That said, I find myself pretty uncomfortable with the bodily autonomy argument–a position that places me outside of the pro-choice mainstream.
Here’s my science-fiction scenario explaining my discomfort:
A disease strikes humanity. At the onset of puberty, children develop a wasting illness that, over the course of 2 months, is 100% fatal.
A cure is found. Weekly infusions of blood from one of their parents–hell, let’s say their XY parent–will stabilize a child until the illness passes. The illness, coincidentally, takes about 9 months to pass.
Most dads flock to the new blood transfusion centers, because they want to save their kids.
A tremendous number of kids die, because their dads are dead, or unknown, or for some other reason are unable to make the donation.
But there is a third group of kids. These kids know who their dad is, and their dad could make the donation. But for a variety of reasons–maybe a fear of needles, maybe some super-bitter hatred of their ex-wives, maybe general uselessness, maybe membership in a religion that forbids blood transfusions–these fathers openly refuse to make the donations.
Each year, there are more than one million children in this third group, children who will die because of their dad’s decision.

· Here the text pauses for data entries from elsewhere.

theorem Held.of_eq {s t : State} (h : Held s) (hc : t.mem.cells = s.mem.cells) (hl : t.mem.log = s.mem.log)
    (hv : t.views = s.views) : Held t :=
  ⟨Memory.wf_congr h.1 hc hl, hv ▸ h.2⟩

theorem held_writeLine {s : State} (h : Held s) (a : Agent) (pa : Nat) (bs : List Byte) : Held (writeLine s a pa bs) := by
  refine Held.of_eq (s := s.setView a { s.view a with
    pend := (s.view a).pend ++ [{ id := s.nextId, agent := a, cells := cellsAt pa bs, pubs := [] }]
    fresh := insertAll (s.view a).fresh (cellsAt pa bs) }) (h.setView a _ ?_) ?_ ?_ rfl
  · intro w hw
    rcases List.mem_append.1 hw with hw | hw
    · exact h.pend a w hw
    · rw [List.mem_singleton.1 hw]; exact sorted_cellsAt pa bs
  · exact clearPoison_cells ..
  · exact clearPoison_log ..

theorem held_writeCells {s s' : State} {a : Agent} {cells : Tbl Byte} (h : Held s) (hc : cells.sorted = true)
    (hs : writeCells a cells s = .ok () s') : Held s' := by
  cases hs
  refine Held.of_eq (s := s.setView a { s.view a with
    pend := (s.view a).pend ++ [{ id := s.nextId, agent := a, cells := cells, pubs := [] }]
    fresh := insertAll (s.view a).fresh cells }) (h.setView a _ ?_) ?_ ?_ rfl
  · intro w hw
    rcases List.mem_append.1 hw with hw | hw
    · exact h.pend a w hw
    · rw [List.mem_singleton.1 hw]; exact hc
  · exact clearSectors_cells ..
  · exact clearSectors_log ..

theorem held_writePhys {s s' : State} {a : Agent} {pa : Nat} {bs : List Byte} (h : Held s)
    (hs : writePhys a pa bs s = .ok () s') : Held s' := by
  cases hs
  generalize splitLines _ pa bs = l
  induction l generalizing s with
  | nil => exact h
  | cons e t ih => exact ih (held_writeLine h a e.1 e.2)

theorem clear_parts (parts : List (Nat × List Byte)) (m : Memory) :
    (parts.foldl (fun m e => clearPoison m e.1 e.2.length) m).cells = m.cells ∧
    (parts.foldl (fun m e => clearPoison m e.1 e.2.length) m).log = m.log := by
  induction parts generalizing m with
  | nil => exact ⟨rfl, rfl⟩
  | cons e t ih => simpa using ih (clearPoison m e.1 e.2.length)

theorem held_writeUnit {s s' : State} {a : Agent} {parts : List (Nat × List Byte)} (h : Held s)
    (hs : writeUnit a parts s = .ok () s') : Held s' := by
  cases hs
  refine Held.of_eq (s := s.setView a { s.view a with
    pend := (s.view a).pend ++ [{ id := s.nextId, agent := a, cells := parts.foldl (fun t e => insertAll t (cellsAt e.1 e.2)) [], pubs := [] }]
    fresh := insertAll (s.view a).fresh (parts.foldl (fun t e => insertAll t (cellsAt e.1 e.2)) []) }) (h.setView a _ ?_)
    (clear_parts parts s.mem).1 (clear_parts parts s.mem).2 rfl
  intro w hw
  rcases List.mem_append.1 hw with hw | hw
  · exact h.pend a w hw
  · rw [List.mem_singleton.1 hw]
    exact sorted_foldl _ (fun t e ht => sorted_insertAll ht _) _ rfl

/-- Writes put at the end of the coherence order. -/
theorem Memory.wf_append {m n : Memory} (h : m.wf = true) {l : List Write} (hl : ∀ w ∈ l, Tbl.sorted w.cells = true)
    (hc : n.cells = m.cells) (hn : n.log = m.log ++ l) : n.wf = true := by
  rw [Memory.wf_iff] at *
  rw [hc, hn]
  exact ⟨h.1, fun w hw => (List.mem_append.1 hw).elim (h.2 w) (hl w)⟩

theorem held_writePort {s s' : State} {a : Agent} {pa : Nat} {bs : List Byte} (h : Held s)
    (hs : writePort a pa bs s = .ok () s') : Held s' := by
  cases hs
  have hv := h.setView a { s.view a with
    made := (s.view a).made ++ [s.nextId], fresh := insertAll (s.view a).fresh (cellsAt pa bs) } fun w hw => h.pend a w hw
  refine ⟨Memory.wf_append h.1 (l := [_]) ?_ (clearPoison_cells ..) rfl, hv.2⟩
  intro w hw; rw [List.mem_singleton.1 hw]; exact sorted_cellsAt pa bs

theorem held_hubWrite {s s' : State} {pa scope : Nat} {bs : List Byte} (h : Held s)
    (hs : hubWrite pa bs scope s = .ok () s') : Held s' := by
  cases hs
  generalize splitLines _ pa bs = l
  induction l generalizing s with
  | nil => exact h
  | cons e t ih =>
    refine ih ⟨Memory.wf_append h.1 (l := [_]) ?_ (clearPoison_cells ..) rfl, h.2⟩
    intro w hw; rw [List.mem_singleton.1 hw]; exact sorted_cellsAt ..

theorem held_publishAs {s : State} (h : Held s) (a b : Agent) (scope : Nat) (ids : List Nat) :
    Held (publishAs s a b scope ids) := by
  have hb : ∀ w ∈ (if b = a then [] else (s.view b).pend.filter fun w => !(s.view a).pend.any (·.id == w.id)),
      Tbl.sorted w.cells = true := fun w hw => by
    split at hw
    · cases hw
    · exact h.pend b w (List.mem_of_mem_filter hw)
  unfold publishAs
  dsimp only
  generalize hl : List.map (addPub ids (pubBy s a scope)) _ = log
  have hs : ∀ w ∈ log, Tbl.sorted w.cells = true := fun w hw => by
    rw [← hl] at hw
    obtain ⟨x, hx, rfl⟩ := List.mem_map.1 hw
    rw [addPub_cells]
    rcases List.mem_append.1 hx with hx | hx
    · exact ((Memory.wf_iff _).1 h.1).2 x hx
    · exact (List.mem_append.1 (List.mem_of_mem_filter hx)).elim (h.pend a x) (hb x)
  have h1 : ∀ v : View, (∀ w ∈ v.pend, Tbl.sorted w.cells = true) →
      Held { s.setView a v with mem := { s.mem with log := log } } := fun v hv =>
    ⟨(Memory.wf_iff _).2 ⟨((Memory.wf_iff _).1 h.1).1, hs⟩, (h.setView a v hv).2⟩
  split
  · exact h1 _ fun w hw => h.pend a w (List.mem_of_mem_filter hw)
  · refine Held.setView (h1 _ fun w hw => h.pend a w (List.mem_of_mem_filter hw)) b _ fun w hw => ?_
    exact (h1 _ fun w hw => h.pend a w (List.mem_of_mem_filter hw)).pend b w (List.mem_of_mem_filter hw)

theorem held_publishIds {s : State} (h : Held s) (a : Agent) (scope : Nat) (ids : List Nat) : Held (publishIds s a scope ids) :=
  held_publishAs h a a scope ids

theorem held_publishFrom {s : State} (h : Held s) (scope cl : Nat) (ids : List Nat) : Held (publishFrom scope cl ids s) := by
  refine ⟨(Memory.wf_iff _).2 ⟨((Memory.wf_iff _).1 h.1).1, fun w hw => ?_⟩, h.2⟩
  obtain ⟨x, hx, rfl⟩ := List.mem_map.1 hw
  rw [addPub_cells]
  exact ((Memory.wf_iff _).1 h.1).2 x hx

theorem held_releaseNames {s : State} (h : Held s) (a : Agent) (scope : Nat) (ids : List Nat) :
    Held (releaseNames s a scope ids) := by
  unfold releaseNames
  split
  · dsimp only
    split
    · exact Held.of_eq (held_publishIds h a 4 ids) rfl rfl rfl
    · exact held_publishIds h a 4 ids
  · exact held_publishIds h a scope ids

theorem held_release {s : State} (h : Held s) (a : Agent) (scope : Nat) : Held (release s a scope) := held_releaseNames h a scope _

theorem held_gainIds {s : State} (h : Held s) (a : Agent) (ids : List Nat) : Held (gainIds s a ids) :=
  h.setView a _ fun w hw => h.pend a w hw

theorem held_acquire {s : State} (h : Held s) (a : Agent) (scope : Nat) : Held (acquire s a scope) := held_gainIds h a _

theorem held_upsetSector {s : State} (h : Held s) (sector : Nat) (found : Upset) : Held (upsetSector sector found s) := by
  unfold upsetSector; split
  · exact h
  · exact h.of_eq rfl rfl rfl

theorem held_resetReleased {s : State} (h : Held s) (n : Nat) : Held (resetReleased n s) :=
  ⟨h.1, fun e he => by simp [resetReleased, State.reset] at he⟩

theorem held_zeroMemory {s : State} (h : Held s) : Held (zeroMemory s) := by
  refine ⟨(Memory.wf_iff _).2 ⟨Tbl.wf_filter ((Memory.wf_iff _).1 h.1).1 _, fun w hw => ?_⟩, h.2⟩
  obtain ⟨x, hx, rfl⟩ := List.mem_map.1 (List.mem_of_mem_filter hw)
  exact Tbl.sorted_filter (((Memory.wf_iff _).1 h.1).2 x hx) _

theorem held_withFetchWord {s : State} (h : Held s) (nbits w : Nat) : Held (s.withFetchWord nbits w) :=
  ⟨Memory.wf_pokes (Memory.wf_pokes h.1 _ _) _ _, h.2⟩

/-! ### What a meaning keeps -/

/-- A meaning keeps a property of the state, whether it answers or stops. -/
def Stays {α : Type} (P : State → Prop) (m : M α) : Prop :=
  ∀ s, P s → match m s with
    | .ok _ s' => P s'
    | .error _ s' => P s'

A law is proposed: fathers with sick children must submit to weekly blood transfusions, and a failure to do so will be treated as homicide.
And I support the shit out of that law.
There are of course a lot of differences between this scenario and pregnancy, natch, not least of which is that pregnancy is way more of an interference in life than a blood draw. But the relevant difference for me is that the children are actual people, not potential people; and actual people have actual rights that potential people do not.
Velocity et al treat this sort of distinction as “tortured logic.” On the contrary, I think it’s key to the issue. There are not other areas of life where we treat a potential thing as the actual thing. This confusion only seems to happen in the highly specific area of legislating abortion.